Some gardeners will be familiar with what happens when cucurbits cross.  For example, when pollen from a pumpkin reaches a female squash flower, the result can be a hybrid fruit that is neither.   Tales of squmpkins, gourdchinis and cuculoupes reveal that this can happen, if plants are growing too near each other or bees carry pollen between plants.   However, not all cucurbits can cross.

It helps to know that there are actually seven separate species of cucurbits.  Within each species, plants can cross-pollinate, but they will not do this across species boundaries. 

So what are the seven species of cucurbits and which food plants do they include?

Group A – Cucurbita pepo, which includes:

  • Summer Squash – Yellow crookneck, straight neck, zucchini, scallop and patty pan squash
  • Winter Squash – Acorn and spaghetti squash varieties
  • Gourds – the many ornamental non-edible types
  • Pumpkins – including the varieties known as Cinderella, Big Tom, Jack O’Lantern, Small Sugar,    Sugar Pie, Jackpot and Connecticut Field Pumpkins

Group B – Cucurbita moschata, which includes:

  • Winter Squash – Butternut squash
  • Pumkins – varieties known as Cheese, Dickinson Field, Golden Cushaw and Kentucky Field

Group C – Cucurbita maxima, which includes:

  • Winter Squash – Hubbard varieties
  • Pumkins – Big Max, King of the Mammoths, Mammoth Chile and Atlantic Giant
  • Ornamental Squash – Alladin and Turk’s Turban

Group D – Cucurbita mixta, which includes:

  • Pumpkins – Green-striped Cushaw, Japanese Pie, Tennessee “Sweet Potato”, White Cushaw              and Mixta Gold

Group E – Cucumis sativus, which includes:

  • Cucumbers – all common slicing and pickling cucumber, except the Armenian type
  • Beit Alpha Cucumber
  • Lemon Cucumber

Group F – Cucumis melo, which includes:

  • Cucumber – The Armenian “snake cucumber” also known as Serpent Melon
  • Melons – All the muskmelons, including cantaloupe, casaba and honeydew

Group G – Citrullus lanatus,  which includes:

  • Watermelons
  • Citrons

So if you are growing two squash or pumpkin or cucumber plants side by side they will not cross, or are very unlikely to cross, if they belong to different species.  If you do grow two plants in the same species then the key to getting the fruit you want is creating physical isolation: planting them more than one hundred feet apart.  In a small garden, this is not easy.

So growers eliminate the possibility of crossing by hand pollinating.  To do this, you will need to pluck a male flower and use it to dust female flowers on the same or nearby plants of the same species.   To make sure no crossing occurs, it is also advisable to put a paper bag around the female flower, once pollinated, until it wilts and the fruit begins to expand.  Then you can remove the bag, or just let it rot away, knowing the result will be true breeding.

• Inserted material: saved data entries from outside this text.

-- ==== Sys2Proof/Machine/Traversal.lean ====
section
/-!
DEFINITION. The traversal unit: the hierarchy, the walk, the triangle test, log and replay; TRACE, TRACEP, TRES,
and the unit's steps (R300-R323).
-/

namespace Sys2Proof.Machine

open Sys2Proof
open Sys2Proof.Num (Fmt Mode XR fp32 fp64)

/-! ### Fields of a ray record (R305) -/

/-- `n` bytes of a record. -/
def recGet (r : BitVec 1024) (byte n : Nat) : Nat := bitsOf r (8 * (byte + n) - 1) (8 * byte)
def recSet (r : BitVec 1024) (byte n v : Nat) : BitVec 1024 := setBits r (8 * (byte + n) - 1) (8 * byte) v
/-- A field of CTL. -/
def rayCtl (r : BitVec 1024) (hi lo : Nat) : Nat := bitsOf r (704 + hi) (704 + lo)
def rayCtlSet (r : BitVec 1024) (hi lo v : Nat) : BitVec 1024 := setBits r (704 + hi) (704 + lo) v

def rayPrec (r : BitVec 1024) : Bool := decide (rayCtl r 34 34 = 1)
def rayFmt (r : BitVec 1024) : Fmt := if rayPrec r then fp64 else fp32
/-- The node unit u (R302). -/
def nodeUnit (prec : Bool) : Nat := if prec then 128 else 64
/-- The floating-point value of a slot. -/
def rayF (r : BitVec 1024) (byte : Nat) : XR := Num.decodeF (rayFmt r) (recGet r byte (if rayPrec r then 8 else 4))
def rayRoot (r : BitVec 1024) : Nat := recGet r 64 7
def rayCur (r : BitVec 1024) : Nat := recGet r 72 7
def rayDepth (r : BitVec 1024) : Nat := rayCtl r 24 20
def rayEnt (r : BitVec 1024) : Bool := decide (rayCtl r 26 26 = 1)
def rayLeafi (r : BitVec 1024) : Nat := rayCtl r 19 16
def rayHv (r : BitVec 1024) : Bool := decide (rayCtl r 27 27 = 1)
def rayTerm (r : BitVec 1024) : Bool := decide (rayCtl r 30 30 = 1)
def rayLogs (r : BitVec 1024) : Bool := decide (rayCtl r 32 32 = 1)
def rayReplays (r : BitVec 1024) : Bool := decide (rayCtl r 33 33 = 1)
def rayStatus (r : BitVec 1024) : Nat := rayCtl r 7 0
/-- TRAIL at a depth. -/
def rayTrail (r : BitVec 1024) (d : Nat) : Nat := bitsOf r (640 + 2 * d + 1) (640 + 2 * d)
def rayTrailSet (r : BitVec 1024) (d j : Nat) : BitVec 1024 := setBits r (640 + 2 * d + 1) (640 + 2 * d) j
/-- ENT, LEAFI and CUR. -/
def rayLeaf (r : BitVec 1024) (ent : Bool) (leafi cur : Nat) : BitVec 1024 :=
  recSet (rayCtlSet (rayCtlSet r 26 26 ent.toNat) 19 16 leafi) 72 8 cur

/-- Statuses that are suspensions (R306). -/
def isSuspension (st : Nat) : Bool := decide (0x10 ≤ st ∧ st ≤ 0x13)

/-- The checks of R307. -/
def rayBad (r : BitVec 1024) : Bool :=
  let slots := [0, 8, 16, 24, 32, 40, 48, 56, 120]
  decide (rayCtl r 39 35 ≠ 0 ∨ rayCtl r 25 25 ≠ 0 ∨ rayCtl r 15 8 ≠ 0 ∨ recGet r 71 1 ≠ 0 ∨ recGet r 79 1 ≠ 0) ||
    (!rayPrec r && slots.any fun o => decide (recGet r (o + 4) 4 ≠ 0)) ||
    ([0, 8, 16, 24, 32, 40, 48].any fun o => !(rayF r o).isFin) || (rayF r 56).isNaN ||
    ([24, 32, 40].all fun o => (rayF r o).isZero) || (rayLogs r && rayReplays r) ||
    decide (rayRoot r % nodeUnit (rayPrec r) ≠ 0)

/-! ### How the unit's accesses fare -/

/-- What a step of the unit needs: done, a broken structure (BADNODE), a translation fault, a fault that acts
as unresolvable (R320), or a poisoned block (R397). -/
inductive Walked (α : Type) where
  | ok (x : α)
  | bad
  /-- the faulting address, and that of the node, record or log record accessed -/
  | held (addr : Nat) (write : Bool) (item : Nat)
  | fail (t : Trap) (addr : Nat)
  | poison

def Walked.bind {α β : Type} (x : Walked α) (f : α → Walked β) : Walked β :=
  match x with
  | .ok a => f a
  | .bad => .bad
  | .held a w i => .held a w i
  | .fail t a => .fail t a
  | .poison => .poison

/-- How an access of the node, record or log record at `item` fares (R361). -/
def Acc.walked {α : Type} (item : Nat) : Acc α → Walked α
  | .ok a => .ok a
  | .trap t _ => .fail t (item % 2 ^ 56)
  | .fault a w => .held a w item
  | .hold => .bad
  | .poison => .poison

/-- The same, of the node, record or log record at `item` (R361). -/
def Walked.named {α : Type} (item : Nat) : Walked α → Walked α
  | .held a w _ => .held a w item
  | .fail t _ => .fail t (item % 2 ^ 56)
  | x => x

/-- A condition of R303 or R304. -/
def Walked.check (p : Bool) : Walked Unit := if p then .ok () else .bad

namespace State

/-- An address that the unit may not access at all (R188, R320). -/
def unitAddr (a : Nat) : Acc Unit :=
  if 2 ^ 56 ≤ a then .trap (.fault causeAddress) (a % 2 ^ 56)
  else if isWindow a then .trap (.fault causeWindow) a
  else .ok ()

/-- The unit's read, block by block; a waiter of the fault buffer takes its block from the fill (R205). -/
def unitBlocks (s : State) (ci p d : Nat) (key : Option Nat) : Nat → Nat → Nat → Acc (List Byte)
  | 0, _, _ => .ok []
  | fuel + 1, a, n =>
    if n = 0 then .ok []
    else
      let k := min n (64 - a % 64)
      let part : Acc (List Byte) :=
        match key.bind fun y => s.fillFor ci y a false with
        | some f => (pageCheck f.page a {}).bind fun _ => .ok ((f.bytes.drop (a % 64)).take k)
        | none => s.readG p d a k
      part.bind fun bs => (unitBlocks s ci p d key fuel (a + k) (n - k)).bind fun r => .ok (bs ++ r)

/-- A read of the unit for a crew. -/
def unitRead (s : State) (ci : Nat) (key : Option Nat) (a n : Nat) : Walked (List Byte) :=
  match s.crews[ci]? with
  | none => .bad
  | some cr => ((unitAddr a).bind fun _ => s.unitBlocks ci cr.part (dieOf cr.core) key (n / 64 + 2) a n).walked a

/-- The page of a write of the unit for a crew, within one block of memory; a waiter of the fault buffer takes its
translation from the fill (R205). -/
def unitPage (s : State) (ci : Nat) (key : Option Nat) (a : Nat) : Walked Page :=
  match s.crews[ci]? with
  | none => .bad
  | some cr =>
    let page : Acc Page :=
      match key.bind fun y => s.fillFor ci y a true with
      | some f => pageCheck { f.page with pa := f.page.pa + a % 64 } a { write := true }
      | none => s.xlat cr.part a { write := true }
    ((unitAddr a).bind fun _ => page).walked a

end State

Pumpkins, squash, cucumbers and their relatives are wonderful plants for ease of growing, the quantity of food they produce and their storability.   Whether you call it pumpkin or squash, the sweet meat from the large fruit can be cured in the sun, stored in a cool dry place (above freezing) and turned into delicious steamed vegetables, soups and pie fillings.

With pumpkins spread across four of the seven species it does help to know which varieties you are growing, if you want to keep them true-breeding and save seed for replanting.  And then there is the Atlantic Giant, those mammoth pumpkins developed originally in our region.  Grown competitively, they can top the scales at over a thousand pounds.  One of the secrets is to water them with soured milk and feed them lots of manure to get them that big.

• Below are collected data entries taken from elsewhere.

/-- The keys of a lane's rays leave the fault buffer and the queue for slots. -/
def forgetKey (ci key : Nat) (s : State) : State :=
  let core := s.coreOf ci
  (s.updCore core fun co =>
    { co with
      faults := (co.faults.map fun (e : FaultEntry) =>
          if e.crew == ci then { e with waiters := e.waiters.filter fun w => w.key != key } else e).filter
            fun (e : FaultEntry) => !e.waiters.isEmpty
      faultQueue := co.faultQueue.filter fun (w : FaultWait) => !(w.crew == ci && w.key == key)
      unitQueue := co.unitQueue.filter fun (w : UnitWait) => !(w.crew == ci && w.lane == key) }).admitAll core

/-- The rays of a lane stop, the records of those in the unit stand in the scratchpad, and their slots are free (R321);
the record of one that has left the unit already stands as it is.  Fuel: rays. -/
def stopRays (ci li : Nat) : Nat → State → State
  | 0, s => s
  | fuel + 1, s =>
    let s1 :=
      match s.rays[fuel]? with
      | none => s
      | some y =>
        if y.crew ≠ ci ∨ y.lane ≠ li ∨ y.failed.isSome then s
        else
          let r := stopRay y s
          let s1 := forgetKey ci y.key r.1
          match r.2.2 with
          | some (st, k) => s1.endRay fuel r.2.1 st k
          | none =>
            ((if y.inUnit then s1.putRecord r.2.1 0 else s1).setRay fuel { r.2.1 with inUnit := false, faultAt := none }).slotsFreed
              (s.coreOf ci)
    stopRays ci li fuel s1

/-- Whether register `r` of a region's quartets is live-in. -/
def liveIn (r : Region) (n : Nat) : Bool := r.vq.getLsbD (n / 4)

/-- A region save (R40, R41): the marker, the live-in registers, the recorded depth and stream state. -/
def Lane.regionSave (l : Lane) : Lane :=
  match l.occ with
  | .thread t =>
    match t.region with
    | some r =>
      let keep (p : Nat → Bool) (rs : List Reg) : List Reg :=
        rs.mapIdx fun i x => if p i then x else Reg.zero x.tan.length
      { v := keep (liveIn r) l.v, q := keep (fun i => r.qp.getLsbD (i / 2)) l.q, key := r.key, ctr := r.ctr,
        occ := .thread { t with pc := r.marker, depth := r.depth, run := .saved, pendWait := none, held := [],
                                acquired := [], pendPair := none } }
    | none => l
  | _ => l

/-- A full save (R41). -/
def Thread.fullSave (t : Thread) : Thread :=
  { t with run := .saved, held := [], region := none, acquired := [], pendPair := none }

/-- The word of a crew at a program counter, where it can be read now (R82). -/
def wordAt (s : State) (ci : Nat) (cr : Crew) (pc : BitVec 56) : Option Nat :=
  if isWindow pc.toNat then none
  else
    match s.xlat cr.part pc.toNat { fetch := true } with
    | .ok g => if s.poisonedOn (dieOf cr.core) g 4 then none else some (leNat (s.codeRead ci (dieOf cr.core) g 4))
    | _ => none

/-- The REGION marker at a program counter: its live-in fields (R186). -/
def markerAt (s : State) (ci : Nat) (cr : Crew) (pc : BitVec 56) : Option (BitVec 14 × BitVec 4) :=
  match wordAt s ci cr pc with
  | some w =>
    if fld w 30 24 = 0x39 * 2 ∧ fld w 5 0 = 9 then some (BitVec.ofNat 14 (fld w 23 10), BitVec.ofNat 4 (fld w 9 6))
    else none
  | none => none

/-- How a thread of a crew under pre-emption is saved now, if it is (R41). -/
inductive SaveNow where
  | region
  | full
  | marker (v : BitVec 14) (q : BitVec 4)
  | no
  deriving DecidableEq, Repr

/-- How a thread is saved now.  One outside every region to which a result is still owed is saved once that has arrived:
the model's choice, since a save area has no place for a result on its way (log 36). -/
def saveNow (s : State) (ci li : Nat) (cr : Crew) (p : Preempt) (t : Thread) : SaveNow :=
  let out := s.outstanding ci li
  match t.run with
  | .saved => .no
  | .running => .no
  | .trapping => .no
  | .held => .full
  | .parked _ => if t.region.isSome then .region else if out then .no else .full
  | _ =>
    if t.region.isSome then .region
    else if out then .no
    else
      match markerAt s ci cr t.pc with
      | some (v, q) => .marker v q
      | none => if p.timedOut then .full else .no

/-- One lane of a crew under pre-emption; a wait that a write has already completed ends first (R249).  The save of a
thread is a release at .dev on its behalf (R234). -/
def saveLane (ci : Nat) (p : Preempt) (s0 : State) (li : Nat) : State :=
  let s := wakeMonitor ci li s0
  match s.crews[ci]?, s.thread? ci li with
  | some cr, some t =>
    let gone (s : State) : State := { s with rays := s.rays.filter fun (y : Ray) => !(y.crew == ci && y.lane == li) }
    let saved (s : State) (f : Lane → Lane) : State := ((forget ci li s).updLane ci li f).performed cr.part 2
    match saveNow s ci li cr p t with
    | .no => s
    | .region => saved (gone (stopRays ci li s.rays.length s)) Lane.regionSave
    | .marker v q => saved s fun l => (l.openRegion t.pc v q).regionSave
    | .full =>
      let s1 := stopRays ci li s.rays.length s
      -- a thread whose last ray ended here goes on as one between runs
      if (s1.thread? ci li).map Thread.run = some t.run then saved s1 fun l => l.updThread Thread.fullSave else s1
  | _, _ => s

/-- The dual traversals of a crew stop between two steps and end as PAUSED (R328). -/
def pausePairs (ci : Nat) : Nat → State → State
  | 0, s => s
  | fuel + 1, s =>
    let s1 :=
      match s.xpairs[fuel]? with
      | none => s
      | some op => if op.crew ≠ ci then s else s.runPair fuel (State.pausePair op)
    pausePairs ci fuel s1

/-- Whether the Joiner holds threads of a crew: none of the crew is saved until their moves are complete (R180). -/
def Crew.joining (cr : Crew) : Bool := cr.batch.isSome || !cr.moving.isEmpty

/-- Whether every thread of a crew is saved, and no work of its own is left. -/
def allSaved (s : State) (ci : Nat) (cr : Crew) : Bool :=
  !cr.joining &&
    (cr.lanes.all fun l => (l.thread?.map fun t => t.run == .saved).getD true) &&
    !s.copies.any (fun (o : CopyOp) => o.crew == some ci) && !s.xpairs.any (fun (x : XPairOp) => x.crew == ci) &&
    !s.clusters.any fun K => K.entries.any (fun (e : MEntry) => e.crew == ci) ||
      K.reproj.any fun (o : ReprojOp) => o.crew == ci

/-- The module is degraded and asks for service: a unit is withdrawn or retired (R21, R391, R398). -/
def enterDegraded (s : State) : State :=
  let m := s.module
  let s1 := { s with module := { m with svc := true, state := if m.state = .operational then .degraded else m.state } }
  if m.svc then s1 else s1.emit .service

/-- A unit that is retired is counted (R296, R398). -/
def countRetired (s : State) : State := { s with module := { s.module with retired := s.module.retired + 1 } }

/-- A unit that no crew holds is retired at once (R396). -/
def degrade (s : State) : State := countRetired (enterDegraded s)

/-- Whether some crew is left on a set of cores. -/
def anyOn (s : State) (p : Nat → Bool) : Bool := s.crews.any fun (cr : Crew) => cr.onCore && p cr.core

/-- A withdrawn core that no crew is left on is retired (R390, R396). -/
def retireCore (c : Nat) (s : State) : State :=
  if (s.core c).withdrawn && !(s.core c).retired && !anyOn s fun x => x == c then
    countRetired (s.updCore c fun co => { co with retired := true })
  else s

/-- A withdrawn cluster that no crew is left on is retired (R390, R396). -/
def retireCluster (k : Nat) (s : State) : State :=
  if (s.cluster k).withdrawn && !(s.cluster k).retired && !anyOn s fun x => clusterOf x == k then
    countRetired (s.updCluster k fun K => { K with retired := true })
  else s

/-- The core and the cluster that a crew has left are retired where that was due. -/
def retireLeft (core : Nat) (s : State) : State := retireCluster (clusterOf core) (retireCore core s)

But whether you are starting seeds for long English cucumbers or planning on pumpkins for your kids to carve at Halloween, knowing your cucurbits can help you sort out what to plant and where to grow it.   And when the flowers form, you get to be the pollen faerie, carrying dusty orange pollen from male to female flower.   With so many valuable members of the Cucurbitae on which we now depend for food, it’s clear that cucurbits and humans have a long standing relationship stretching back thousands of years.  We have been dancing this dance out in the pumpkin fields for a very long time!